==== Input

-- ==== Sys2Proof/Proofs/TrackerSteps.lean ====
section
/-!
What the lane events of a position report, with the retries between them, can do to a player's tracker: nothing, but for
a stalled offer that is made again.
-/
namespace Sys2Proof.Machine
open Sys2Proof.Safety

/-! ## Notices stay -/

theorem onlyRaised_examineEnd (d : Device) : OnlyRaised d d.examineEnd := by
  rcases d.examineEnd_cases with ⟨-, -, -, e⟩ | ⟨-, e⟩ <;> rw [e]
  · exact (onlyRaised_appendRecord d (markRecord .ended .p1)).trans (onlyRaised_raise _ _)
  · exact onlyRaised_of_ports rfl

theorem onlyRaised_leavePlay (d : Device) (p : Player) (x : PlayerState) (k : MarkKind) :
    OnlyRaised d (d.leavePlay p x k) := by
  have marked : OnlyRaised d ((d.setPlayer p x).mark k p) :=
    (onlyRaised_of_ports rfl).trans (onlyRaised_appendRecord _ (markRecord k p))
  exact (marked.trans (onlyRaised_raise _ _)).trans (onlyRaised_examineEnd _)

/-- No event of the part takes a notice out of a set (12 R174). -/
theorem Move.holds {d e : Device} (h : Move d e) {j : Port} {k : Notice} (held : Holds d j k) : Holds e j k := by
  cases h with
  | quiet _ _ ports => exact (onlyRaised_of_ports ports).holds held
  | raise l => exact (onlyRaised_raise d l).holds held
  | append x => exact (onlyRaised_appendRecord d x).holds held
  | header =>
    unfold Holds Device.takeReadHeader
    rw [Device.port_onPort]
    split <;> exact held
  | done p =>
    rcases d.examineDone_cases p with ⟨-, e⟩ | ⟨-, e⟩ <;> rw [e]
    · exact (onlyRaised_leavePlay d p .cleared .cleared).holds held
    · exact held
  | report p =>
    rcases d.takeReport_cases p with ⟨-, e⟩ | ⟨-, e⟩ <;> rw [e]
    · have emptied : OnlyRaised d (((d.setPlayer p .failed).emptyLanes p).onDecoder p Decoder.discarded) :=
        onlyRaised_of_ports rfl
      exact (((emptied.trans (onlyRaised_appendRecord _ (markRecord .failed p))).trans (onlyRaised_raise _ _)).trans
        (onlyRaised_examineEnd _)).holds held
    · exact held

theorem Moves.holds {d e : Device} (h : Moves d e) {j : Port} {k : Notice} (held : Holds d j k) : Holds e j k :=
  h.keeps (P := fun x => Holds x j k) (fun _ _ hm before => hm.holds before) held

/-! ## Steps of a tracker -/

/-- A decoder that no offer leaves: one that is stalled on the map waits on, with the same entry in hand, or is in
DISCARD, and no other comes to wait for the map. -/
structure Waits (x y : Decoder) : Prop where
  stays   : x.state = .stalledTempo → y.state = .discard ∨ y.state = .stalledTempo ∧ y.inHand = x.inHand
  noneNew : y.state = .stalledTempo → x.state = .stalledTempo
  discard : x.state = .discard → y.state = .discard

theorem Waits.of_same {x y : Decoder} (state : y.state = x.state) (inHand : y.inHand = x.inHand) : Waits x y :=
  ⟨fun h => .inr ⟨state.trans h, inHand⟩, fun h => state.symm.trans h, fun h => state.trans h⟩

theorem Waits.of_discard {x y : Decoder} (h : y.state = .discard) : Waits x y :=
  ⟨fun _ => .inl h, fun stalled => (nomatch h.symm.trans stalled), fun _ => h⟩

theorem Waits.of_lane {x y : Decoder} (lane : x.state = .stalledLane) (h : y.state ≠ .stalledTempo) : Waits x y :=
  ⟨fun stalled => (nomatch lane.symm.trans stalled), fun stalled => absurd stalled h,
    fun gone => (nomatch lane.symm.trans gone)⟩

theorem Waits.discarded (c : Decoder) : Waits c c.discarded := by
  unfold Decoder.discarded
  split
  · exact .of_same rfl rfl
  · exact .of_discard rfl

theorem Waits.trans {x y z : Decoder} (h : Waits x y) (k : Waits y z) : Waits x z where
  stays stalled := by
    rcases h.stays stalled with discard | ⟨still, inHand⟩
    · exact .inl (k.discard discard)
    · exact (k.stays still).imp_right fun ⟨state, same⟩ => ⟨state, same.trans inHand⟩
  noneNew stalled := h.noneNew (k.noneNew stalled)
  discard gone := k.discard (h.discard gone)

/-- A player's stalled offer has been made again, and its tracker has followed song time through it (02 R28, 04 R62). -/
def Retried (p : Player) (d e : Device) : Prop :=
  (d.decoder p).state = .stalledTempo ∧ (e.decoder p).state ≠ .stalledTempo
    ∧ ∃ size g, (d.decoder p).inHand = some { size := size, task := .offer g }
      ∧ e.tracker p = ({ d.tracker p with map := (d.tracker p).map ++ [g] } : Tracker).following d.clock.songTime
          (d.playerState p)

/-- A step of a player's tracker in a song that runs: none, or a retried offer. -/
structure TrackerStep (p : Player) (d e : Device) : Prop where
  runs  : e.songRuns = d.songRuns
  time  : e.clock.songTime = d.clock.songTime
  off   : e.playerState p = .off ↔ d.playerState p = .off
  moved : d.songRuns = true → e.tracker p = d.tracker p ∧ Waits (d.decoder p) (e.decoder p) ∨ Retried p d e

theorem Tracker.following_congr {x y : PlayerState} (h : x = .off ↔ y = .off) (k : Tracker) (songTime : Int) :
    k.following songTime x = k.following songTime y := by simp only [Tracker.following, h]

theorem TrackerStep.of_waits {p : Player} {d e : Device} (runs : e.songRuns = d.songRuns) (clock : e.clock = d.clock)
    (off : e.playerState p = .off ↔ d.playerState p = .off) (waits : Waits (d.decoder p) (e.decoder p)) :
    TrackerStep p d e :=
  ⟨runs, by rw [clock], off, fun _ => .inl ⟨by rw [Device.tracker, clock]; rfl, waits⟩⟩

theorem TrackerStep.refl (p : Player) (d : Device) : TrackerStep p d d := .of_waits rfl rfl .rfl (.of_same rfl rfl)

theorem TrackerStep.trans {p : Player} {d e g : Device} (h : TrackerStep p d e) (k : TrackerStep p e g) :
    TrackerStep p d g where
  runs := k.runs.trans h.runs
  time := k.time.trans h.time
  off := k.off.trans h.off
  moved running := by
    rcases h.moved running, k.moved (h.runs.trans running) with
      ⟨⟨tracker, waits⟩ | ⟨stalled, going, size, x, inHand, followed⟩,
        ⟨tracker', waits'⟩ | ⟨stalled', going', size', x', inHand', followed'⟩⟩
    · exact .inl ⟨tracker'.trans tracker, waits.trans waits'⟩
    · have stalled := waits.noneNew stalled'
      rcases waits.stays stalled with discard | ⟨-, same⟩
      · rw [stalled'] at discard
        cases discard
      · refine .inr ⟨stalled, going', size', x', same.symm.trans inHand', ?_⟩
        rw [followed', tracker, h.time, Tracker.following_congr h.off]
    · exact .inr ⟨stalled, fun again => going (waits'.noneNew again), size, x, inHand, tracker'.trans followed⟩
    · exact absurd stalled' going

========

Exercise details
Reproduce the entries above exactly, but only the lines between the line holding "e.clock.songTime = d.clock.songTime" and the line holding "rw [followed', tracker, h.time, Tracker.following_congr", inclusive.

Solution for this task
  time  : e.clock.songTime = d.clock.songTime
  off   : e.playerState p = .off ↔ d.playerState p = .off
  moved : d.songRuns = true → e.tracker p = d.tracker p ∧ Waits (d.decoder p) (e.decoder p) ∨ Retried p d e

theorem Tracker.following_congr {x y : PlayerState} (h : x = .off ↔ y = .off) (k : Tracker) (songTime : Int) :
    k.following songTime x = k.following songTime y := by simp only [Tracker.following, h]

theorem TrackerStep.of_waits {p : Player} {d e : Device} (runs : e.songRuns = d.songRuns) (clock : e.clock = d.clock)
    (off : e.playerState p = .off ↔ d.playerState p = .off) (waits : Waits (d.decoder p) (e.decoder p)) :
    TrackerStep p d e :=
  ⟨runs, by rw [clock], off, fun _ => .inl ⟨by rw [Device.tracker, clock]; rfl, waits⟩⟩

theorem TrackerStep.refl (p : Player) (d : Device) : TrackerStep p d d := .of_waits rfl rfl .rfl (.of_same rfl rfl)

theorem TrackerStep.trans {p : Player} {d e g : Device} (h : TrackerStep p d e) (k : TrackerStep p e g) :
    TrackerStep p d g where
  runs := k.runs.trans h.runs
  time := k.time.trans h.time
  off := k.off.trans h.off
  moved running := by
    rcases h.moved running, k.moved (h.runs.trans running) with
      ⟨⟨tracker, waits⟩ | ⟨stalled, going, size, x, inHand, followed⟩,
        ⟨tracker', waits'⟩ | ⟨stalled', going', size', x', inHand', followed'⟩⟩
    · exact .inl ⟨tracker'.trans tracker, waits.trans waits'⟩
    · have stalled := waits.noneNew stalled'
      rcases waits.stays stalled with discard | ⟨-, same⟩
      · rw [stalled'] at discard
        cases discard
      · refine .inr ⟨stalled, going', size', x', same.symm.trans inHand', ?_⟩
        rw [followed', tracker, h.time, Tracker.following_congr h.off]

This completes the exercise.